PROBLEM TO WORK ON: What lines below contain the string "whether"? List them all.

Records contained in a dataset:
= Beginning of Section =

/-- What befell plate storage of a column, and its configuration ports, before a copy or a readback of its frame rows (R30, R191,
R212, R225): bits of its frame words upset since the last one, by word (die × 20,736 + row × 8 + word) and position; shafts whose
ownership bits a multi-bit upset has struck, by shaft and bits (1 OWN_L, 2 OWN_U); vias whose bit arrived wrong, by die, frame row,
bundle and position; and the attempts of transfers whose control parity failed, by die and frame row. Dies are L4 where true. -/
structure PlateSeen where
  upsets : List (Nat × Nat) := []
  struck : List (Fin 1024 × Fin 4) := []
  vias   : List (Bool × Fin 2592 × Fin 8 × Fin 266) := []
  parity : List (Bool × Fin 2592) := []
deriving DecidableEq, Repr, Inhabited

/-- What a decision port shows at a capture edge (R52, R292). -/
structure DpSample where
  ready : Bool := false
  tag   : BitVec 12 := 0
  lines : Byte := 0
  busy  : Bool := false
  kick  : Bool := false
deriving DecidableEq, Repr, Inhabited

/-- A node word of an engine's tally tree that an upset has struck: one bit of it, which SEC-DED corrects, or more, or one that
only the residue shows (R281, R282). -/
structure TreeUpset where
  level  : Fin 5 := 0
  node   : Fin 16384 := 0
  double : Bool := false
deriving DecidableEq, Repr, Inhabited

/-- The slice that Peal takes next, with what it finds (R471 to R479). -/
inductive PealWork where
  /-- Kind 1: the relief of a bank begins. -/
  | relief (bank : Fin 8)
  /-- Kind 2: the group's relief bank; whether it fails. -/
  | reliefTest (bad : Bool)
  /-- Kind 3: a plate slot of a tile; the frame rows that fail. -/
  | plate (upper : Bool) (slot : Fin 4) (rows : List (Fin 2592))
  /-- Kind 4: a stage slot of the column; the frame rows that fail. -/
  | stage (slot : Fin 4) (rows : List (Fin 2592))
  /-- Kind 5: an idle tally unit; whether it fails. -/
  | tally (upper : Bool) (unit : Fin 24) (bad : Bool)
  /-- Kind 6: control vias (port class, bundle, via), spares (port class, bundle), shafts and spare clock vias that fail. -/
  | vertical (control : List (Fin 5 × Fin 8 × Fin 300)) (spares : List (Fin 5 × Fin 8)) (shafts : List (Fin 1024)) (clocks : List (Fin 4))
  /-- Kind 7: the lock margin of a PLL; whether it fails. -/
  | pllMargin (bad : Bool)
  /-- Kind 7: a droop sensor; whether it reports a level with its rail at the set value. -/
  | droop (layer : Fin 5) (sensor : Fin 4) (bad : Bool)
  /-- Kind 7: a thermal sensor against the median of its column. -/
  | thermal (layer : Fin 5) (sensor : Fin 2)
  /-- Kind 7: a measurement of a lane's eye begins, or the open width that its measurements found, in 1/64 UI. -/
  | eyeStart (n : Fin 144)
  | eyeWidth (n : Fin 144) (width : Nat)
deriving DecidableEq, Repr, Inhabited

/-- What an access to control space meets: whether the regulator acknowledges a voltage it requests (R429), whether a running
rebuild has passed the node that it reads (R285), what befalls its access over a base port (R256), and, of an image's preloads, what
befalls their transfers. -/
structure AccessMeet where
  ack     : Bool := true
  rebuilt : Bool := false
  port    : PortFound := {}
  ports   : List PortFound := []
deriving DecidableEq, Repr, Inhabited
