/-! Fields: block lane. -/

/-- LANE_CFG ("Lanes: Electrical"). -/
def LANE_CFG.off : Nat := 0x100
def LANE_CFG.RX_POL : Fld := ⟨0x100, 9, 1⟩
def LANE_CFG.TX_POL : Fld := ⟨0x100, 8, 1⟩
def LANE_CFG.RX_DIV : Fld := ⟨0x100, 4, 2⟩
def LANE_CFG.TX_DIV : Fld := ⟨0x100, 0, 2⟩
/-- LANE_START ("Lanes: Electrical"). -/
def LANE_START.off : Nat := 0x104
def LANE_START.LIMIT : Fld := ⟨0x104, 0, 16⟩
/-- LANE_STATUS ("Lanes: Electrical"). -/
def LANE_STATUS.off : Nat := 0x108
def LANE_STATUS.ADAPTING : Fld := ⟨0x108, 3, 1⟩
def LANE_STATUS.TX_ACTIVE : Fld := ⟨0x108, 2, 1⟩
def LANE_STATUS.CDR_LOCK : Fld := ⟨0x108, 1, 1⟩
def LANE_STATUS.LOS : Fld := ⟨0x108, 0, 1⟩
/-- LANE_RATE ("Lanes: Electrical"). -/
def LANE_RATE.off : Nat := 0x10C
def LANE_RATE.TX_RATE : Fld := ⟨0x10C, 16, 16⟩
def LANE_RATE.RX_RATE : Fld := ⟨0x10C, 0, 16⟩
/-- LANE_EVENT ("Lanes: Electrical"). -/
def LANE_EVENT.off : Nat := 0x110
def LANE_EVENT.EYE_REJECT : Fld := ⟨0x110, 7, 1⟩
def LANE_EVENT.EYE_DONE : Fld := ⟨0x110, 6, 1⟩
def LANE_EVENT.FIR_REJECT : Fld := ⟨0x110, 5, 1⟩
def LANE_EVENT.TAP_REJECT : Fld := ⟨0x110, 4, 1⟩
def LANE_EVENT.TAP_RAIL : Fld := ⟨0x110, 3, 1⟩
def LANE_EVENT.CDR_UNLOCK : Fld := ⟨0x110, 2, 1⟩
def LANE_EVENT.LOS_CLEAR : Fld := ⟨0x110, 1, 1⟩
def LANE_EVENT.LOS_SET : Fld := ⟨0x110, 0, 1⟩
/-- TX_CTRL ("Lanes: Electrical"). -/
def TX_CTRL.off : Nat := 0x114
def TX_CTRL.AMP : Fld := ⟨0x114, 0, 4⟩
/-- LOS_CTRL ("Lanes: Electrical"). -/
def LOS_CTRL.off : Nat := 0x11C
def LOS_CTRL.TH : Fld := ⟨0x11C, 0, 3⟩
/-- CTLE_CTRL ("Lanes: Electrical"). -/
def CTLE_CTRL.off : Nat := 0x120
def CTLE_CTRL.MODE : Fld := ⟨0x120, 8, 2⟩
def CTLE_CTRL.PEAK : Fld := ⟨0x120, 0, 5⟩
/-- CTLE_STATUS ("Lanes: Electrical"). -/
def CTLE_STATUS.off : Nat := 0x124
def CTLE_STATUS.PEAK : Fld := ⟨0x124, 0, 5⟩
/-- EYE_CTRL ("Lanes: Electrical"). -/
def EYE_CTRL.off : Nat := 0x180
def EYE_CTRL.START : Fld := ⟨0x180, 31, 1⟩
def EYE_CTRL.DWELL : Fld := ⟨0x180, 16, 4⟩
def EYE_CTRL.VOFF : Fld := ⟨0x180, 8, 8⟩
def EYE_CTRL.PHASE : Fld := ⟨0x180, 0, 6⟩
/-- EYE_RESULT ("Lanes: Electrical"). -/
def EYE_RESULT.off : Nat := 0x184
def EYE_RESULT.DONE : Fld := ⟨0x184, 31, 1⟩
def EYE_RESULT.INVALID : Fld := ⟨0x184, 30, 1⟩
def EYE_RESULT.ERRORS : Fld := ⟨0x184, 0, 30⟩
/-- BLK_CTRL ("Lanes: Blocks"). -/
def BLK_CTRL.off : Nat := 0x200
def BLK_CTRL.REHUNT : Fld := ⟨0x200, 2, 1⟩
def BLK_CTRL.BITSLIP : Fld := ⟨0x200, 1, 1⟩
def BLK_CTRL.FORCE_MANUAL : Fld := ⟨0x200, 0, 1⟩
/-- BLK_HUNT_LIMIT ("Lanes: Blocks"). -/
def BLK_HUNT_LIMIT.off : Nat := 0x204
def BLK_HUNT_LIMIT.LIMIT : Fld := ⟨0x204, 0, 24⟩
/-- BLK_STATUS ("Lanes: Blocks"). -/
def BLK_STATUS.off : Nat := 0x208
def BLK_STATUS.EB_OCC : Fld := ⟨0x208, 16, 4⟩
def BLK_STATUS.OFFSET : Fld := ⟨0x208, 8, 7⟩
def BLK_STATUS.RUN : Fld := ⟨0x208, 0, 7⟩
/-- BLK_STATE ("Lanes: Blocks"). -/
def BLK_STATE.off : Nat := 0x20C
def BLK_STATE.WAITING : Fld := ⟨0x20C, 2, 1⟩
def BLK_STATE.STATE : Fld := ⟨0x20C, 0, 2⟩
/-- BLK_EVENT ("Lanes: Blocks"). -/
def BLK_EVENT.off : Nat := 0x210
def BLK_EVENT.EB_OVERFLOW : Fld := ⟨0x210, 5, 1⟩
def BLK_EVENT.QUAD_MISSING : Fld := ⟨0x210, 4, 1⟩
def BLK_EVENT.BLK_REJECT : Fld := ⟨0x210, 3, 1⟩
def BLK_EVENT.HUNT_EXPIRED : Fld := ⟨0x210, 2, 1⟩
def BLK_EVENT.LOCK_LOST : Fld := ⟨0x210, 1, 1⟩
def BLK_EVENT.LOCK : Fld := ⟨0x210, 0, 1⟩
/-- TX_QUAD ("Lanes: Blocks"). -/
def TX_QUAD.off : Nat := 0x214
def TX_QUAD.INTERVAL : Fld := ⟨0x214, 0, 13⟩
/-- ALIGN_CFG ("Lanes: Blocks"). -/
def ALIGN_CFG.off : Nat := 0x218
def ALIGN_CFG.DEPTH : Fld := ⟨0x218, 16, 4⟩
def ALIGN_CFG.EN : Fld := ⟨0x218, 0, 1⟩
/-- ALIGN_STATUS ("Lanes: Blocks"). -/
def ALIGN_STATUS.off : Nat := 0x21C
def ALIGN_STATUS.FILL : Fld := ⟨0x21C, 16, 12⟩
def ALIGN_STATUS.LAST : Fld := ⟨0x21C, 0, 2⟩
/-- HDR_ERR_COUNT ("Lanes: Blocks"). -/
def HDR_ERR_COUNT.off : Nat := 0x220
def HDR_ERR_COUNT.COUNT : Fld := ⟨0x220, 0, 32⟩
/-- LOCK_LOSS_COUNT ("Lanes: Blocks"). -/
def LOCK_LOSS_COUNT.off : Nat := 0x224
def LOCK_LOSS_COUNT.COUNT : Fld := ⟨0x224, 0, 32⟩
/-- QUAD_DEL_COUNT ("Lanes: Blocks"). -/
def QUAD_DEL_COUNT.off : Nat := 0x228
def QUAD_DEL_COUNT.COUNT : Fld := ⟨0x228, 0, 32⟩
/-- QUAD_INS_COUNT ("Lanes: Blocks"). -/
def QUAD_INS_COUNT.off : Nat := 0x22C
def QUAD_INS_COUNT.COUNT : Fld := ⟨0x22C, 0, 32⟩
/-- EB_OVF_COUNT ("Lanes: Blocks"). -/
def EB_OVF_COUNT.off : Nat := 0x230
def EB_OVF_COUNT.COUNT : Fld := ⟨0x230, 0, 32⟩
/-- LATE_COUNT ("Lanes: Blocks"). -/
def LATE_COUNT.off : Nat := 0x234
def LATE_COUNT.COUNT : Fld := ⟨0x234, 0, 32⟩
/-- EARLY_COUNT ("Lanes: Blocks"). -/
def EARLY_COUNT.off : Nat := 0x238
def EARLY_COUNT.COUNT : Fld := ⟨0x238, 0, 32⟩
/-- LINK_VER ("Molmevo"). -/
def LINK_VER.off : Nat := 0x02C
def LINK_VER.PEER_HIGH : Fld := ⟨0x02C, 24, 8⟩
def LINK_VER.PEER_LOW : Fld := ⟨0x02C, 16, 8⟩
def LINK_VER.NEGOTIATED : Fld := ⟨0x02C, 8, 8⟩
def LINK_VER.PIN : Fld := ⟨0x02C, 0, 8⟩
/-- LINK_FEAT ("Molmevo"). -/
def LINK_FEAT.off : Nat := 0x030
def LINK_FEAT.CONTROL : Fld := ⟨0x030, 7, 1⟩
def LINK_FEAT.ALARM : Fld := ⟨0x030, 6, 1⟩
def LINK_FEAT.PROOF : Fld := ⟨0x030, 5, 1⟩
def LINK_FEAT.PRIORITY : Fld := ⟨0x030, 4, 1⟩
def LINK_FEAT.ACCEPT : Fld := ⟨0x030, 3, 1⟩
def LINK_FEAT.FRAGMENT : Fld := ⟨0x030, 2, 1⟩
def LINK_FEAT.EVENT : Fld := ⟨0x030, 1, 1⟩
def LINK_FEAT.MGMT : Fld := ⟨0x030, 0, 1⟩
/-- PEER_FEAT ("Molmevo"). -/
def PEER_FEAT.off : Nat := 0x034
def PEER_FEAT.FEATURES : Fld := ⟨0x034, 0, 32⟩
/-- AGREED_FEAT ("Molmevo"). -/
def AGREED_FEAT.off : Nat := 0x038
def AGREED_FEAT.FEATURES : Fld := ⟨0x038, 0, 32⟩
/-- LINK_STATE ("Molmevo"). -/
def LINK_STATE.off : Nat := 0x03C
def LINK_STATE.LOOPED : Fld := ⟨0x03C, 7, 1⟩
def LINK_STATE.ANNOUNCE_TX : Fld := ⟨0x03C, 6, 1⟩
def LINK_STATE.SEEN_RX : Fld := ⟨0x03C, 5, 1⟩
def LINK_STATE.SEEN_TX : Fld := ⟨0x03C, 4, 1⟩
def LINK_STATE.NEGO : Fld := ⟨0x03C, 0, 3⟩
/-- LINK_CTRL ("Molmevo"). -/
def LINK_CTRL.off : Nat := 0x300
def LINK_CTRL.FRAG_MAX : Fld := ⟨0x300, 16, 8⟩
def LINK_CTRL.MARK_CYCLE : Fld := ⟨0x300, 12, 4⟩
def LINK_CTRL.MARK_PERIOD : Fld := ⟨0x300, 8, 4⟩
def LINK_CTRL.MARK_TX_EN : Fld := ⟨0x300, 6, 1⟩
def LINK_CTRL.ALARM_TX_EN : Fld := ⟨0x300, 5, 1⟩
def LINK_CTRL.PROOF_ACCEPT : Fld := ⟨0x300, 4, 1⟩
def LINK_CTRL.PROOF_OFF : Fld := ⟨0x300, 2, 1⟩
def LINK_CTRL.PROOF_ON : Fld := ⟨0x300, 1, 1⟩
def LINK_CTRL.RENEGOTIATE : Fld := ⟨0x300, 0, 1⟩
/-- LINK_EVENT ("Molmevo"). -/
def LINK_EVENT.off : Nat := 0x304
def LINK_EVENT.STALE_RESP : Fld := ⟨0x304, 13, 1⟩
def LINK_EVENT.REM_REJECT : Fld := ⟨0x304, 12, 1⟩
def LINK_EVENT.REM_DONE : Fld := ⟨0x304, 11, 1⟩
def LINK_EVENT.PROOF_REFUSED : Fld := ⟨0x304, 10, 1⟩
def LINK_EVENT.PROOF_EXITED : Fld := ⟨0x304, 9, 1⟩
def LINK_EVENT.PROOF_ENTERED : Fld := ⟨0x304, 8, 1⟩
def LINK_EVENT.ALARM_RX : Fld := ⟨0x304, 7, 1⟩
def LINK_EVENT.PROTO_ERR : Fld := ⟨0x304, 6, 1⟩
def LINK_EVENT.LOSS : Fld := ⟨0x304, 5, 1⟩
def LINK_EVENT.VERSION_CHANGE : Fld := ⟨0x304, 4, 1⟩
def LINK_EVENT.ANNOUNCE_LATE : Fld := ⟨0x304, 3, 1⟩
def LINK_EVENT.NO_COMMON : Fld := ⟨0x304, 2, 1⟩
def LINK_EVENT.ASSUMED_1_0 : Fld := ⟨0x304, 1, 1⟩
def LINK_EVENT.UP : Fld := ⟨0x304, 0, 1⟩
/-- CREDIT_STATUS ("Molmevo"). -/
def CREDIT_STATUS.off : Nat := 0x308
def CREDIT_STATUS.AVAIL_M : Fld := ⟨0x308, 16, 16⟩
def CREDIT_STATUS.AVAIL_F : Fld := ⟨0x308, 0, 16⟩
/-- CREDIT_RX ("Molmevo"). -/
def CREDIT_RX.off : Nat := 0x30C
def CREDIT_RX.BUF_M : Fld := ⟨0x30C, 16, 16⟩
def CREDIT_RX.BUF_F : Fld := ⟨0x30C, 0, 16⟩
/-- ALARM_RX ("Molmevo"). -/
def ALARM_RX.off : Nat := 0x330
def ALARM_RX.DETAIL_LO : Fld := ⟨0x330, 8, 24⟩
def ALARM_RX.CAUSE : Fld := ⟨0x330, 0, 8⟩
/-- REM_ADDR ("Molmevo"). -/
def REM_ADDR.off : Nat := 0x340
def REM_ADDR.ADDR : Fld := ⟨0x340, 2, 30⟩
/-- REM_WDATA ("Molmevo"). -/
def REM_WDATA.off : Nat := 0x344
def REM_WDATA.DATA : Fld := ⟨0x344, 0, 32⟩
/-- REM_RDATA ("Molmevo"). -/
def REM_RDATA.off : Nat := 0x348
def REM_RDATA.DATA : Fld := ⟨0x348, 0, 32⟩
/-- REM_CTRL ("Molmevo"). -/
def REM_CTRL.off : Nat := 0x34C
def REM_CTRL.TIMEOUT : Fld := ⟨0x34C, 8, 16⟩
def REM_CTRL.WRITE : Fld := ⟨0x34C, 1, 1⟩
def REM_CTRL.GO : Fld := ⟨0x34C, 0, 1⟩
/-- REM_STATUS ("Molmevo"). -/
def REM_STATUS.off : Nat := 0x350
def REM_STATUS.TAG : Fld := ⟨0x350, 16, 8⟩
def REM_STATUS.STATUS : Fld := ⟨0x350, 8, 8⟩
def REM_STATUS.DONE : Fld := ⟨0x350, 1, 1⟩
def REM_STATUS.BUSY : Fld := ⟨0x350, 0, 1⟩
/-- PORT_COL ("Fabric"). -/
def PORT_COL.off : Nat := 0x400
def PORT_COL.COLUMN : Fld := ⟨0x400, 0, 8⟩
/-- PORT_DLV ("Fabric"). -/
def PORT_DLV.off : Nat := 0x404
def PORT_DLV.BASE_ROW : Fld := ⟨0x404, 16, 11⟩
def PORT_DLV.FRAME_WORDS : Fld := ⟨0x404, 4, 3⟩
def PORT_DLV.EN : Fld := ⟨0x404, 0, 1⟩
/-- PORT_RXQ ("Fabric"). -/
def PORT_RXQ.off : Nat := 0x408
def PORT_RXQ.EN : Fld := ⟨0x408, 16, 1⟩
def PORT_RXQ.LOG_ROWS : Fld := ⟨0x408, 12, 4⟩
def PORT_RXQ.ROW : Fld := ⟨0x408, 0, 11⟩
/-- PORT_TXQ ("Fabric"). -/
def PORT_TXQ.off : Nat := 0x40C
def PORT_TXQ.TX_CYCLE : Fld := ⟨0x40C, 24, 4⟩
def PORT_TXQ.EN : Fld := ⟨0x40C, 16, 1⟩
def PORT_TXQ.LOG_ROWS : Fld := ⟨0x40C, 12, 4⟩
def PORT_TXQ.ROW : Fld := ⟨0x40C, 0, 11⟩
/-- DLV_TRUNC_COUNT ("Fabric"). -/
def DLV_TRUNC_COUNT.off : Nat := 0x410
def DLV_TRUNC_COUNT.COUNT : Fld := ⟨0x410, 0, 32⟩
/-- MSGQ_DROP_COUNT ("Fabric"). -/
def MSGQ_DROP_COUNT.off : Nat := 0x414
def MSGQ_DROP_COUNT.COUNT : Fld := ⟨0x414, 0, 32⟩
/-- PORT_EVENT ("Fabric"). -/
def PORT_EVENT.off : Nat := 0x418
def PORT_EVENT.DROP : Fld := ⟨0x418, 2, 1⟩
def PORT_EVENT.TRUNC : Fld := ⟨0x418, 1, 1⟩
def PORT_EVENT.CFG_ERR : Fld := ⟨0x418, 0, 1⟩
/-- CRC_ERR_COUNT ("Molmevo"). -/
def CRC_ERR_COUNT.off : Nat := 0x310
def CRC_ERR_COUNT.COUNT : Fld := ⟨0x310, 0, 32⟩
/-- HDR_CHK_COUNT ("Molmevo"). -/
def HDR_CHK_COUNT.off : Nat := 0x314
def HDR_CHK_COUNT.COUNT : Fld := ⟨0x314, 0, 32⟩
/-- CTL_CHK_COUNT ("Molmevo"). -/
def CTL_CHK_COUNT.off : Nat := 0x318
def CTL_CHK_COUNT.COUNT : Fld := ⟨0x318, 0, 32⟩
/-- UNKNOWN_CTL_COUNT ("Molmevo"). -/
def UNKNOWN_CTL_COUNT.off : Nat := 0x31C
def UNKNOWN_CTL_COUNT.COUNT : Fld := ⟨0x31C, 0, 32⟩
/-- ORPHAN_COUNT ("Molmevo"). -/
def ORPHAN_COUNT.off : Nat := 0x320
def ORPHAN_COUNT.COUNT : Fld := ⟨0x320, 0, 32⟩
/-- PROTO_ERR_COUNT ("Molmevo"). -/
def PROTO_ERR_COUNT.off : Nat := 0x324
def PROTO_ERR_COUNT.COUNT : Fld := ⟨0x324, 0, 32⟩
/-- DRAIN_DROP_COUNT ("Molmevo"). -/
def DRAIN_DROP_COUNT.off : Nat := 0x328
def DRAIN_DROP_COUNT.COUNT : Fld := ⟨0x328, 0, 32⟩
/-- STALE_RESP_COUNT ("Molmevo"). -/
def STALE_RESP_COUNT.off : Nat := 0x32C
def STALE_RESP_COUNT.COUNT : Fld := ⟨0x32C, 0, 32⟩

= End of Section =

EXPECTED ANSWER:
  /-- Kind 2: the group's relief bank; whether it fails. -/
  /-- Kind 5: an idle tally unit; whether it fails. -/
  /-- Kind 7: the lock margin of a PLL; whether it fails. -/
  /-- Kind 7: a droop sensor; whether it reports a level with its rail at the set value. -/
/-- What an access to control space meets: whether the regulator acknowledges a voltage it requests (R429), whether a running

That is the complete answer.